We, as human beings, have an innate tendency to find our answers – to know the reason of our creation, to shake sense of all that is out there in relation to our own self and its connection with the universe. We are sometimes referred to by the evolutionary scientists as the only intelligent design that inhabits the universe. Of several hundred million different species of Earth and counting, it’s really flattering to know this but it has its downside: we can’t just wake up in the morning and leave to make a living unless we have figured out what is it that we want to live for. Even a jackass is smarter than us in that it just grazes away when it has to and doesn’t really need to grapple with this conundrum.

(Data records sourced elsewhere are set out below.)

/-- R172: which command raises which fault and exactly when, row by row, on a running core: an undecodable word always raises
`ILLEGAL`, and a command raises what its row says. -/
def Obligations.CommandFaultsExactlyByTheTable : Prop :=
  (∀ (w : CmdWord) (e : DecodeError) (s : State), decode w = .error e → s.fault = none →
    ∃ t, execWord w s = .next t ∧ t.fault = some .illegal) ∧
  ∀ s : State, s.fault = none →
    (∃ t, exec .rst s = .next t ∧ t.fault = none) ∧
    (∃ t, exec .kinit s = .next t ∧ t.fault = none) ∧
    (∀ b : Byte, ∃ t, exec (.kabs b) s = .next t ∧ t.fault = if s.ACCV = false then some .noacc else none) ∧
    (∃ t, exec .kseed s = .next t ∧ t.fault =
      if s.ACCV = false then some .noacc
      else if coreCfg.rejectEmpty = true ∧ s.ACCN = false then some .emptykey else none) ∧
    (∀ (idx : Nibble) (v : Word), idx.toNat ≤ 10 →
      ∃ t, exec (.lds idx v) s = .next t ∧ t.fault = if v = 0#32 then some .zeroseed else none) ∧
    (∀ idx : Nibble, idx.toNat ≤ 10 →
      ∃ t, exec (.rds idx) s = .next t ∧ t.fault = if s.V.getLsbD idx.toNat = false then some .unkeyed else none) ∧
    (∃ t, exec .clk s = .next t ∧ t.fault = if s.V ≠ 0x7FF#11 then some .unkeyed else none) ∧
    (∃ t, exec .nextb s = .next t ∧ t.fault = if s.V ≠ 0x7FF#11 then some .unkeyed else none) ∧
    (∀ b : Byte, ∃ t, exec (.xorb b) s = .next t ∧ t.fault = if s.V ≠ 0x7FF#11 then some .unkeyed else none) ∧
    (∀ b : Bits11, ∃ t, exec (.comb b) s = .next t ∧ t.fault = none)

/-- R174: raising a fault has exactly this effect: `FAULT` takes the code, the response is the code and 0, and nothing else
changes. -/
def Obligations.RaisingAFaultChangesNothingElse : Prop :=
  ∀ (w : CmdWord) (s t : State) (f : Fault), s.fault = none → execWord w s = .next t → t.fault = some f →
    t.S = s.S ∧ t.acc = s.acc ∧ t.accn = s.accn ∧ t.host = s.host ∧
    t.rsp = some ⟨f.code, 0#32⟩ ∧ t.FAULT = f.code

/-- R175: a halted core suppresses every word but the exact `RST` word: nothing changes, and the answer is `FAULT` and 0. -/
def Obligations.HaltedCoreSuppressesAllButRst : Prop :=
  ∀ (w : CmdWord) (s : State), s.FAULT ≠ 0#4 → w ≠ 0x1000000000#40 →
    execWord w s = .next { s with rsp := some ⟨s.FAULT, 0#32⟩ }

/-- R176: a step leaves a halted core halted with its first fault, its bank and its accumulator, unless the move was the `RST`
word or the reset input, which discard the bank and the accumulator. -/
def Obligations.OnlyRstOrResetLeavesTheHaltedState : Prop :=
  ∀ (s t : State) (f : Fault), s.fault = some f → step s = .next t →
    (t.fault = some f ∧ t.S = s.S ∧ t.acc = s.acc ∧ t.accn = s.accn) ∨
    ((∃ later, s.host = .issue 0x1000000000#40 :: later ∨ s.host = .reset :: later) ∧
      t.fault = none ∧ t.V = 0#11 ∧ t.ACCV = false ∧ t.ACCN = false)

/-- R171: the codes, and that 6 to 15 never occur in `FAULT`. -/
def Obligations.FaultCodesAreOneToFive : Prop :=
  Fault.code .illegal = 1#4 ∧ Fault.code .noacc = 2#4 ∧ Fault.code .unkeyed = 3#4 ∧
  Fault.code .zeroseed = 4#4 ∧ Fault.code .emptykey = 5#4 ∧
  (∀ f : Fault, f = .illegal ∨ f = .noacc ∨ f = .unkeyed ∨ f = .zeroseed ∨ f = .emptykey) ∧
  (∀ s : State, s.FAULT.toNat ≤ 5) ∧ (∀ s : State, s.FAULT = 0#4 ↔ s.fault = none)

/-- R178: there is no stuck state: every step, whatever the host's move, answers a next state. -/
def Obligations.NoStepStops : Prop := ∀ s : State, ∃ t, step s = .next t

/-- R30, R57: every command word gets exactly one response, whose `STATUS` is `FAULT` and whose `DOUT` is 0 when `STATUS` is
not. -/
def Obligations.EveryWordIsAnswered : Prop :=
  ∀ (w : CmdWord) (s : State), ∃ t r, execWord w s = .next t ∧ t.rsp = some r ∧ t.host = s.host ∧
    r.status = t.FAULT ∧ (r.status ≠ 0#4 → r.dout = 0#32)

/-- R24: invariant `NZ` holds after reset and every step keeps it. -/
def Obligations.NonzeroInvariantIsKept : Prop :=
  State.reset.NZ ∧ ∀ s t : State, s.NZ → step s = .next t → t.NZ

/-- R30, R57, R201: every step keeps `ACCV = 0 -> ACCN = 0` and the agreement of the response with `FAULT`. The rules speak of the
response to a command; that the port still shows it after a wait (log 3), and that it is empty after a reset input (log 9), is the
model's choice, and for those two steps the second half rests on it. -/
def Obligations.StatusInvariantIsKept : Prop :=
  ∀ s t : State, s.AccOk → s.PortOk → step s = .next t → t.AccOk ∧ t.PortOk

/-- R30, R57, R201: the two invariants of status hold after reset. That there is no response yet is the model's own (log 3). -/
def Obligations.StatusInvariantHoldsAfterReset : Prop := State.reset.AccOk ∧ State.reset.PortOk

/-- R201: the state after reset, and the model's initial state. -/
def Obligations.ResetHoldsNothing : Prop :=
  (∀ i : RegIdx, State.reset.S[i] = none) ∧ State.reset.V = 0#11 ∧ State.reset.acc = none ∧
  State.reset.ACCV = false ∧ State.reset.ACCN = false ∧ State.reset.FAULT = 0#4 ∧
  Sys2Proof.core.reset = State.reset

/-- R200: the reset input, between any two commands, has exactly the effect of `RST` on the architectural state. That the
response port is empty afterwards is the model's reading of "Reset produces no response" (log 9). -/
def Obligations.ResetInputHasTheEffectOfRst : Prop :=
  ∀ (s : State) (later : List HostMove), s.host = .reset :: later →
    step s = .next { State.reset with host := later } ∧
    ∃ t u, step s = .next t ∧ exec .rst s = .next u ∧
      t.S = u.S ∧ t.acc = u.acc ∧ t.accn = u.accn ∧ t.fault = u.fault

/-- R13, R192: while the host waits the core holds its architectural state. That the response port keeps its response meanwhile
(log 3), and that an empty list of moves is a host that waits (log 4), is the model's choice. -/
def Obligations.WaitingHoldsTheState : Prop :=
  (∀ (s : State) (later : List HostMove), s.host = .wait :: later → step s = .next { s with host := later }) ∧
  (∀ s : State, s.host = [] → step s = .next s)

/-! ## The commands -/

/-- R160: `RST`, halted or not, with its pseudocode's effect; its exact word; and the corner case of the words with `op = 0x1` that
differ from it. That no other command executes on a halted core is `Obligations.HaltedCoreSuppressesAllButRst`. -/
def Obligations.RstReturnsToTheResetState : Prop :=
  (∀ s : State, exec .rst s = .next { State.reset with rsp := some ⟨0#4, 0#32⟩, host := s.host }) ∧
  (∀ w : CmdWord, decode w = .ok .rst ↔ w = 0x1000000000#40) ∧
  (∀ (w : CmdWord) (s : State), opOf w = 0x1#4 → w ≠ 0x1000000000#40 →
    execWord w s = .next
      (match s.fault with
       | none => { s with fault := some .illegal, rsp := some ⟨1#4, 0#32⟩ }
       | some f => { s with rsp := some ⟨f.code, 0#32⟩ }))

/-- R106: `KINIT` on a running core, with its word and the CFG_REF example. -/
def Obligations.KinitStartsTheAccumulator : Prop :=
  decode 0x2000000000#40 = .ok .kinit ∧
  (∀ s : State, s.fault = none →
    exec .kinit s = .next { s with acc := some coreCfg.salt, accn := false, rsp := some ⟨0#4, 0#32⟩ }) ∧
  (kinit Cfg.ref State.reset).acc = some 0x811C9DC5#32 ∧ (kinit Cfg.ref State.reset).accn = false

/-- R107: `KABS imm8` on a running core, with its words, its fault, the corner cases and the CFG_REF example. -/
def Obligations.KabsAbsorbsOneByte : Prop :=
  (∀ b : Byte, decode (mkWord 0x3#4 0#4 (b.setWidth 32)) = .ok (.kabs b)) ∧
  (∀ (s : State) (b : Byte), s.fault = none → s.acc = none →
    exec (.kabs b) s = .next { s with fault := some .noacc, rsp := some ⟨2#4, 0#32⟩ }) ∧
  (∀ (s : State) (b : Byte) (a : Word), s.fault = none → s.acc = some a →
    exec (.kabs b) s = .next
      { s with acc := some ((a <<< 5) ^^^ a ^^^ b.setWidth 32), accn := true, rsp := some ⟨0#4, 0#32⟩ }) ∧
  (∀ a : Word, absorb a 0#8 = a ↔ a.extractLsb' 0 27 = 0#27) ∧
  absorb 0xFFFFFFFF#32 0#8 = 0x0000001F#32 ∧ absorb 0x08000000#32 0#8 = 0x08000000#32 ∧
  (kabs 0x61#8 (kinit Cfg.ref State.reset)).acc = some 0xA28F2504#32
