-- ==== Sys2Proof/Laws/Step.lean ====
section
/-! SUPPORT. What a step can do, said once: the host's move decides (rules R13, R173, R200, R206); and the valid bits read whole (R21,
R122). -/

namespace Sys2Proof.Machine

/-- Everything a step that answers a next state can have done. -/
theorem step_cases {s t : State} (h : step s = .next t) :
    (s.host = [] ∧ t = s) ∨
    (∃ later, s.host = .wait :: later ∧ t = { s with host := later }) ∨
    (∃ later, s.host = .reset :: later ∧ t = { State.reset with host := later }) ∨
    (∃ w later, s.host = .issue w :: later ∧ execWord w { s with host := later } = .next t) := by
  unfold step State.takeMove at h
  rcases hm : s.host with _ | ⟨m, later⟩
  · rw [hm] at h
    cases h
    exact .inl ⟨rfl, rfl⟩
  · rw [hm] at h
    cases m with
    | issue w => exact .inr (.inr (.inr ⟨w, later, rfl, h⟩))
    | reset => exact .inr (.inr (.inl ⟨later, rfl, by cases h; rfl⟩))
    | wait => exact .inr (.inl ⟨later, rfl, by cases h; rfl⟩)

/-- `V = 0x7FF` exactly when every Register holds a value (R15, R122). -/
theorem State.V_eq_full_iff (s : State) : s.V = 0x7FF#11 ↔ ∀ i : RegIdx, s.S[i].isSome = true := by
  have full : ∀ i : RegIdx, (0x7FF#11).getLsbD i.val = true := by decide
  constructor
  · intro h i
    rw [← State.V_getLsbD, h]
    exact full i
  · intro h
    apply BitVec.eq_of_getLsbD_eq
    intro k hk
    exact (s.V_getLsbD ⟨k, hk⟩).trans ((h _).trans (full ⟨k, hk⟩).symm)

/-- `V` is not full exactly when some Register holds no value (R172). -/
theorem State.V_ne_full_iff (s : State) : s.V ≠ 0x7FF#11 ↔ ∃ i : RegIdx, s.S[i] = none := by
  rw [ne_eq, State.V_eq_full_iff]
  simp

/-- The valid bit a legal `idx` names (R87). -/
theorem State.V_getLsbD_regIdx (s : State) {idx : Nibble} {i : RegIdx} (h : regIdx idx = some i) :
    s.V.getLsbD idx.toNat = s.S[i].isSome := by
  rw [(regIdx_eq_some_iff idx i).1 h, State.V_getLsbD]

end Sys2Proof.Machine
end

During my discussions with people, i have discovered that the very term “purpose” induces great anxiety in most of them and they don’t want to pursue the discussion any further. While they might have their own reasons to do that, the reason I’ve been frankly cited at times is that purpose, in its own cold, calculative and mechanistic manner, tends to kill freedom. And its totally understandable. If you wake up in the dead of the night hungry as a wolf and aim for the fridge with a clear purpose in your head to eat something, you definitely won’t be much amused with a Santa Claus, should you find one, standing in his chariot blocking your way. In fact, you might as well walk right through him! That’s the case with purposes. They block a significant number of exciting possibilities from entering your life. But then, you have to ask yourself what’s more important after all? Finding your destiny or living ‘one hell of a life.’
The decision, ultimately, rests with you.